=== Section Start ===

section
/-! Register views (10_state.md R20 to R25) and the driver's writes (60_exceptions.md R240): what each cell reads after a
write of it, of a pair, or of one bit, F without its low bits; and the two formulas of the half-borrow (90_conflicts.md
C1). -/

namespace Sys2Proof.Machine

/-! ### Bytes as numbers -/

theorem toNat_fromBytes (lo hi : Byte) : (fromBytes lo hi).toNat = hi.toNat * 256 + lo.toNat := by
  unfold fromBytes
  rw [BitVec.toNat_append, ← Nat.shiftLeft_add_eq_or_of_lt lo.isLt, Nat.shiftLeft_eq]

theorem toNat_lsb (v : Word) : (lsb v).toNat = v.toNat % 256 := by simp [lsb]

theorem toNat_msb (v : Word) : (msb v).toNat = v.toNat / 256 := by
  unfold msb
  rw [BitVec.extractLsb'_toNat, Nat.shiftRight_eq_div_pow]
  omega

theorem toNat_and_high (v : Byte) : (v &&& 0xF0#8).toNat = v.toNat / 16 * 16 := by
  revert v
  decide

theorem toNat_toByte (f : Flags) :
    f.toByte.toNat = 128 * f.z.toNat + 64 * f.n.toNat + 32 * f.hf.toNat + 16 * f.cy.toNat := by
  obtain ⟨z, n, hf, cy⟩ := f
  cases z <;> cases n <;> cases hf <;> cases cy <;> rfl

theorem getLsbD_toByte_of_lt (f : Flags) {k : Nat} (hk : k < 4) : f.toByte.getLsbD k = false := by
  rw [Flags.toByte]
  exact (BitVec.getLsbD_append ..).trans (by simp [hk])

/-! ### One cell, and a pair of two -/

section
variable (s : State)

theorem getR8_setR8 (r : Reg8) (v : Byte) : (s.setR8 r v).getR8 r = if r = .f then v &&& 0xF0#8 else v := by
  split
  · next h => exact h ▸ getR8_setR8_f s v
  · next h => exact getR8_setR8_self s r v h

theorem Pair.high_ne_low (p : Pair) (order : PairOrder) : p.high order ≠ p.low order := by
  cases p <;> cases order <;> decide

theorem toNat_getPair (p : Pair) :
    (s.getPair p).toNat = (s.getR8 (p.high s.cfg.pairOrder)).toNat * 256 + (s.getR8 (p.low s.cfg.pairOrder)).toNat :=
  toNat_fromBytes ..

theorem getR8_setPair_high (p : Pair) (v : Word) :
    (s.setPair p v).getR8 (p.high s.cfg.pairOrder) =
      if p.high s.cfg.pairOrder = .f then msb v &&& 0xF0#8 else msb v := by
  rw [State.setPair, getR8_setR8_ne _ _ _ _ (p.high_ne_low _), getR8_setR8]

theorem getR8_setPair_low (p : Pair) (v : Word) :
    (s.setPair p v).getR8 (p.low s.cfg.pairOrder) =
      if p.low s.cfg.pairOrder = .f then lsb v &&& 0xF0#8 else lsb v := getR8_setR8 ..

theorem getR8_setPair_ne (p : Pair) (v : Word) (r : Reg8) (hhi : r ≠ p.high s.cfg.pairOrder)
    (hlo : r ≠ p.low s.cfg.pairOrder) : (s.setPair p v).getR8 r = s.getR8 r := by
  rw [State.setPair, getR8_setR8_ne _ _ _ _ hlo, getR8_setR8_ne _ _ _ _ hhi]

theorem toNat_getPair_setR8_high (p : Pair) (b : Byte) :
    ((s.setR8 (p.high s.cfg.pairOrder) b).getPair p).toNat =
      (if p.high s.cfg.pairOrder = .f then b &&& 0xF0#8 else b).toNat * 256 + (s.getR8 (p.low s.cfg.pairOrder)).toNat := by
  rw [toNat_getPair, setR8_cfg, getR8_setR8, getR8_setR8_ne _ _ _ _ (p.high_ne_low _).symm]

theorem toNat_getPair_setR8_low (p : Pair) (b : Byte) :
    ((s.setR8 (p.low s.cfg.pairOrder) b).getPair p).toNat =
      (s.getR8 (p.high s.cfg.pairOrder)).toNat * 256 + (if p.low s.cfg.pairOrder = .f then b &&& 0xF0#8 else b).toNat := by
  rw [toNat_getPair, setR8_cfg, getR8_setR8, getR8_setR8_ne _ _ _ _ (p.high_ne_low _)]
end

/-! ### The driver -/

section
variable (s : State)

theorem setFlag_getR8 (name : FlagName) (v : Bool) (r : Reg8) (hr : r ≠ .f) : (s.setFlag name v).getR8 r = s.getR8 r := by
  cases r with
  | f => exact absurd rfl hr
  | _ => cases name <;> rfl

/-- A bit of a cell is set alone, but that bits 3:0 of F stay zero (R25, R133). -/
theorem getLsbD_setR8 (r : Reg8) {w : Byte} {index : Nat} {bit : Bool}
    (hw : ∀ k, k < 8 → w.getLsbD k = if k = index then bit else (s.getR8 r).getLsbD k) {k : Nat} (hk : k < 8) :
    ((s.setR8 r w).getR8 r).getLsbD k = if k = index ∧ ¬ (r = .f ∧ k < 4) then bit else (s.getR8 r).getLsbD k := by
  by_cases hr : r = .f
  · subst hr
    rw [getLsbD_setR8_f s w hk, hw k hk]
    by_cases hlow : k < 4
    · have hzero : (s.getR8 .f).getLsbD k = false := getLsbD_toByte_of_lt s.f hlow
      simp [hlow, hzero]
    · simp [hlow, Nat.le_of_not_lt hlow]
  · rw [getR8_setR8_self s r w hr, hw k hk]
    simp [hr]

end

theorem driverWrite_setBit (s : State) (r : Reg8) {index : Nat} (h : index < 8) (bit : Bool) :
    ∃ w, driverWrite (.setBit r index bit) s = .ok (s.setR8 r w) ∧
      ∀ k, k < 8 → w.getLsbD k = if k = index then bit else (s.getR8 r).getLsbD k := by
  obtain ⟨w, hset, hbits⟩ := bitSet_of_lt (s.getR8 r) h bit
  exact ⟨w, by rw [driverWrite, hset]; rfl, hbits⟩

end Sys2Proof.Machine

namespace Sys2Proof.Claims

open Machine

/-! ### A load -/

theorem loadBytes_of_inMemory {bytes : List Byte} {s : State} {addr : Word}
    (h : ∀ k, k < bytes.length → s.inMemory (loadAddress addr k)) : ∃ t, loadBytes s addr bytes = .ok t := by
  induction bytes generalizing s addr with
  | nil => exact ⟨s, rfl⟩
  | cons v rest ih =>
    have h0 : s.inMemory addr := by simpa using h 0 (by simp)
    obtain ⟨t, ht⟩ := ih (s := s.storeByte addr v) (addr := addr + 1#16) fun k hk =>
      loadAddress_succ addr k ▸ h (k + 1) (by simpa using hk)
    exact ⟨t, loadBytes_cons_eq_ok.mpr ⟨h0, ht⟩⟩

/-- A load reports its first byte that lies outside memory. -/
theorem loadBytes_of_not_inMemory {bytes : List Byte} {s : State} {addr : Word} {k : Nat} (hk : k < bytes.length)
    (hin : ∀ j, j < k → s.inMemory (loadAddress addr j)) (hout : ¬ s.inMemory (loadAddress addr k)) :
    loadBytes s addr bytes = .error (.memFault (loadAddress addr k) .write) := by
  induction bytes generalizing s addr k with
  | nil => cases hk
  | cons v rest ih =>
    rw [loadBytes_cons_eq_error]
    cases k with
    | zero =>
      rw [loadAddress_zero] at hout ⊢
      exact .inl ⟨hout, rfl⟩
    | succ k =>
      rw [loadAddress_succ] at hout ⊢
      have h0 : s.inMemory addr := by simpa using hin 0 (by omega)
      exact .inr ⟨h0, ih (s := s.storeByte addr v) (Nat.lt_of_succ_lt_succ hk)
        (fun j hj => loadAddress_succ addr j ▸ hin (j + 1) (by omega)) hout⟩

/-- A load leaves the last byte given for each address, and every other byte. -/
theorem loadBytes_byteAt {bytes : List Byte} {s t : State} {addr : Word} (h : loadBytes s addr bytes = .ok t) :
    (∀ k (hk : k < bytes.length),
      (∀ later, k < later → later < bytes.length → loadAddress addr later ≠ loadAddress addr k) →
      t.byteAt (loadAddress addr k) = bytes[k]) ∧
    ∀ a : Word, (∀ k, k < bytes.length → a ≠ loadAddress addr k) → t.byteAt a = s.byteAt a := by
  unfold State.byteAt
  rw [loadBytes_mem h]
  exact ⟨fun k hk => read_writeBytes hk, fun a => read_writeBytes_of_ne⟩
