-- ==== Sys2Proof/Machine/State.lean ====
section
/-! DEFINITION. The state of the Q-4800 as plain data: everything the spec gives the device, the queue of waiting
commands, the reasons a step can stop, and the state right after reset. Each field cites the rule that names it.
A default value after `:=` is the field's value at reset; notes/assumptions/2.md names those the spec does not give. -/

namespace Sys2Proof.Machine

/-- A fetched job: its queue and the ring index of its descriptor. -/
abbrev JobId := Nat × BitVec 32

/-- R29: the power modes. -/
inductive PowerMode where
  | serving | standby | vault | halted
  deriving DecidableEq, Repr

/-- R247: the states of secure time. -/
inductive TimeState where
  | unset | locked | holdover
  deriving DecidableEq, Repr

/-- R246 to R248: secure time and what disciplines it. `mono` counts nanoseconds since the model began and orders timers. -/
structure Clock where
  mono : Nat := 0
  /-- R246: secure time, ns of the PTP timescale -/
  secure : Nat := 0
  state : TimeState := .unset
  /-- R247: the bound at the entry of HOLDOVER, or the source's mean path delay while LOCKED -/
  errBase : Nat := 0
  holdFrom : Nat := 0
  /-- R247: secure time of the last calibration of the vault clock, none when never -/
  calibratedAt : Option Nat := none
  /-- R247: the correction that calibration found and the vault holds: what secure time then lacked of PTP, ns -/
  correction : Int := 0
  /-- R261: 0 none, 1 port A, 2 port B -/
  source : Nat := 0
  /-- R261: the secure time at which LOCKED was last left -/
  lastLock : Nat := 0
  /-- R246: currentUtcOffset last received, s -/
  utcOffset : Int := 0
  /-- R247: consecutive Sync intervals below 1 µs, per port -/
  runA : Nat := 0
  runB : Nat := 0
  /-- R247: mono time of the last PTP message, per port -/
  lastPtpA : Nat := 0
  lastPtpB : Nat := 0
  /-- R248: correction still to be slewed, ns; and the tick within 2,000 at 500 ppm -/
  slew : Int := 0
  slewPhase : Nat := 0
  /-- R248: while UNSET, the offset last measured on each port, ns -/
  provA : Int := 0
  provB : Int := 0
  /-- R247: the mean path delay last measured on each port, ns -/
  delayA : Nat := 0
  delayB : Nat := 0
  deriving DecidableEq, Repr

/-- R402: a feed switchover under way. `bySelect` for a SELECT; `step` 1 deglitch, 2 gate off, 4 load carried. -/
structure Switchover where
  target : Nat
  step : Nat
  bySelect : Bool
  startedAt : Nat
  pausedAt : Nat
  deriving DecidableEq, Repr

/-- R403: the outputs that hold their last value during a switchover. -/
structure Outputs where
  /-- the level driven on each GPIO pin, none where its driver is off -/
  pins : List (Option Bool)
  /-- TAMPER_ALERT, CARD_PWR_EN[3:0], CH_PWR_EN[7:0] -/
  alert : Bool
  cardPower : List Bool
  chPower : List Bool
  deriving DecidableEq, Repr

/-- R29, R362, R401 to R404: power modes, feeds and the cold start. Feed 0 is A, feed 1 is B. -/
structure Power where
  mode : PowerMode := .vault
  /-- R362 step 8: the control cores are released -/
  coresUp : Bool := false
  /-- R362 step 11 -/
  serviceBegun : Bool := false
  /-- R31: the STANDBY request being drained (queue, index) -/
  standbyReq : Option JobId := none
  /-- R33: the SERVING request whose exit runs (queue, index); a takeover exit has no request -/
  standbyExit : Option (Option JobId) := none
  /-- R355: the transition whose completion starts RESET_NOW's 10 ms, and the mono time at which they end -/
  resetBy : Option JobId := none
  resetAt : Option Nat := none
  goodA : Bool := false
  goodB : Bool := false
  mvA : Nat := 0
  mvB : Nat := 0
  /-- R402: the feed has been seen below LOW -/
  lowA : Bool := true
  lowB : Bool := true
  active : Nat := 0
  gateA : Bool := false
  gateB : Bool := false
  /-- R402: tiles paused -/
  paused : Bool := false
  switching : Option Switchover := none
  /-- R403: the outputs held while a switchover runs -/
  heldOut : Option Outputs := none
  /-- R404: mono time since which the preferred feed has been good while the other carries the load -/
  returnSince : Option Nat := none
  /-- R409 PWR_LAST: units of 0.1 µs -/
  lastSwitch : Nat := 0
  lastPause : Nat := 0
  /-- R371 LCY_COLD: step 1 of R362, and the two durations in ms -/
  coldAt : Nat := 0
  serviceMs : Nat := 0
  kilnMs : Nat := 0
  deriving DecidableEq, Repr

/-- R405, R406: the thermal guard. Temperatures in °C; the integrator in °C·s. -/
structure Thermal where
  encA : Int := 0
  encB : Int := 0
  faultA : Bool := false
  faultB : Bool := false
  integ : Int := 0
  htrDuty : Nat := 0
  fanDuty : Nat := 0
  rpm : Nat := 0
  stalled : Bool := false
  /-- R387: the ten die sensors, courses 0 to 5, control, seal, transport, vault -/
  die : List Int := [0, 0, 0, 0, 0, 0, 0, 0, 0, 0]
  /-- R409 BELOW_SETPOINT: seconds T has lain below SETPOINT − 5 °C -/
  belowFor : Nat := 0
  deriving DecidableEq, Repr

/-- R37, R39: one Ethernet port. -/
structure Port where
  linkUp : BitVec 4 := 0
  fecLock : BitVec 4 := 0
  linkDowns : Nat := 0
  retraining : Bool := false
  /-- R39: bytes in the 2 MiB receive buffer -/
  rxLevel : Nat := 0
  /-- R39: priorities paused by the far end, and priorities this port has paused -/
  paused : BitVec 8 := 0
  pauseSent : BitVec 8 := 0
  /-- R451: the header of the image whose port firmware the port runs -/
  fw : Bytes := []
  deriving DecidableEq, Repr

/-- R38, R412: an interface: port, number within it, MAC and service addresses, station addresses. -/
structure Iface where
  port : Nat
  num : Nat
  mac : Bytes := []
  /-- R38: at most 8 IPv4 addresses, in IPv4-mapped form, and 8 IPv6 addresses -/
  service : List Bytes := []
  stationMac : Bytes := []
  station : Bytes := []
  deriving DecidableEq, Repr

=== Section End ===

▶ [ABOUT THIS TASK]: Output should match, line for line, the stretch of the material above from the line holding "structure Outputs where" through the line holding "stalled : Bool := false".

▶ [ANSWER TO THIS TASK]:
structure Outputs where
  /-- the level driven on each GPIO pin, none where its driver is off -/
  pins : List (Option Bool)
  /-- TAMPER_ALERT, CARD_PWR_EN[3:0], CH_PWR_EN[7:0] -/
  alert : Bool
  cardPower : List Bool
  chPower : List Bool
  deriving DecidableEq, Repr

/-- R29, R362, R401 to R404: power modes, feeds and the cold start. Feed 0 is A, feed 1 is B. -/
structure Power where
  mode : PowerMode := .vault
  /-- R362 step 8: the control cores are released -/
  coresUp : Bool := false
  /-- R362 step 11 -/
  serviceBegun : Bool := false
  /-- R31: the STANDBY request being drained (queue, index) -/
  standbyReq : Option JobId := none
  /-- R33: the SERVING request whose exit runs (queue, index); a takeover exit has no request -/
  standbyExit : Option (Option JobId) := none
  /-- R355: the transition whose completion starts RESET_NOW's 10 ms, and the mono time at which they end -/
  resetBy : Option JobId := none
  resetAt : Option Nat := none
  goodA : Bool := false
  goodB : Bool := false
  mvA : Nat := 0
  mvB : Nat := 0
  /-- R402: the feed has been seen below LOW -/
  lowA : Bool := true
  lowB : Bool := true
  active : Nat := 0
  gateA : Bool := false
  gateB : Bool := false
  /-- R402: tiles paused -/
  paused : Bool := false
  switching : Option Switchover := none
  /-- R403: the outputs held while a switchover runs -/
  heldOut : Option Outputs := none
  /-- R404: mono time since which the preferred feed has been good while the other carries the load -/
  returnSince : Option Nat := none
  /-- R409 PWR_LAST: units of 0.1 µs -/
  lastSwitch : Nat := 0
  lastPause : Nat := 0
  /-- R371 LCY_COLD: step 1 of R362, and the two durations in ms -/
  coldAt : Nat := 0
  serviceMs : Nat := 0
  kilnMs : Nat := 0
  deriving DecidableEq, Repr

/-- R405, R406: the thermal guard. Temperatures in °C; the integrator in °C·s. -/
structure Thermal where
  encA : Int := 0
  encB : Int := 0
  faultA : Bool := false
  faultB : Bool := false
  integ : Int := 0
  htrDuty : Nat := 0
  fanDuty : Nat := 0
  rpm : Nat := 0
  stalled : Bool := false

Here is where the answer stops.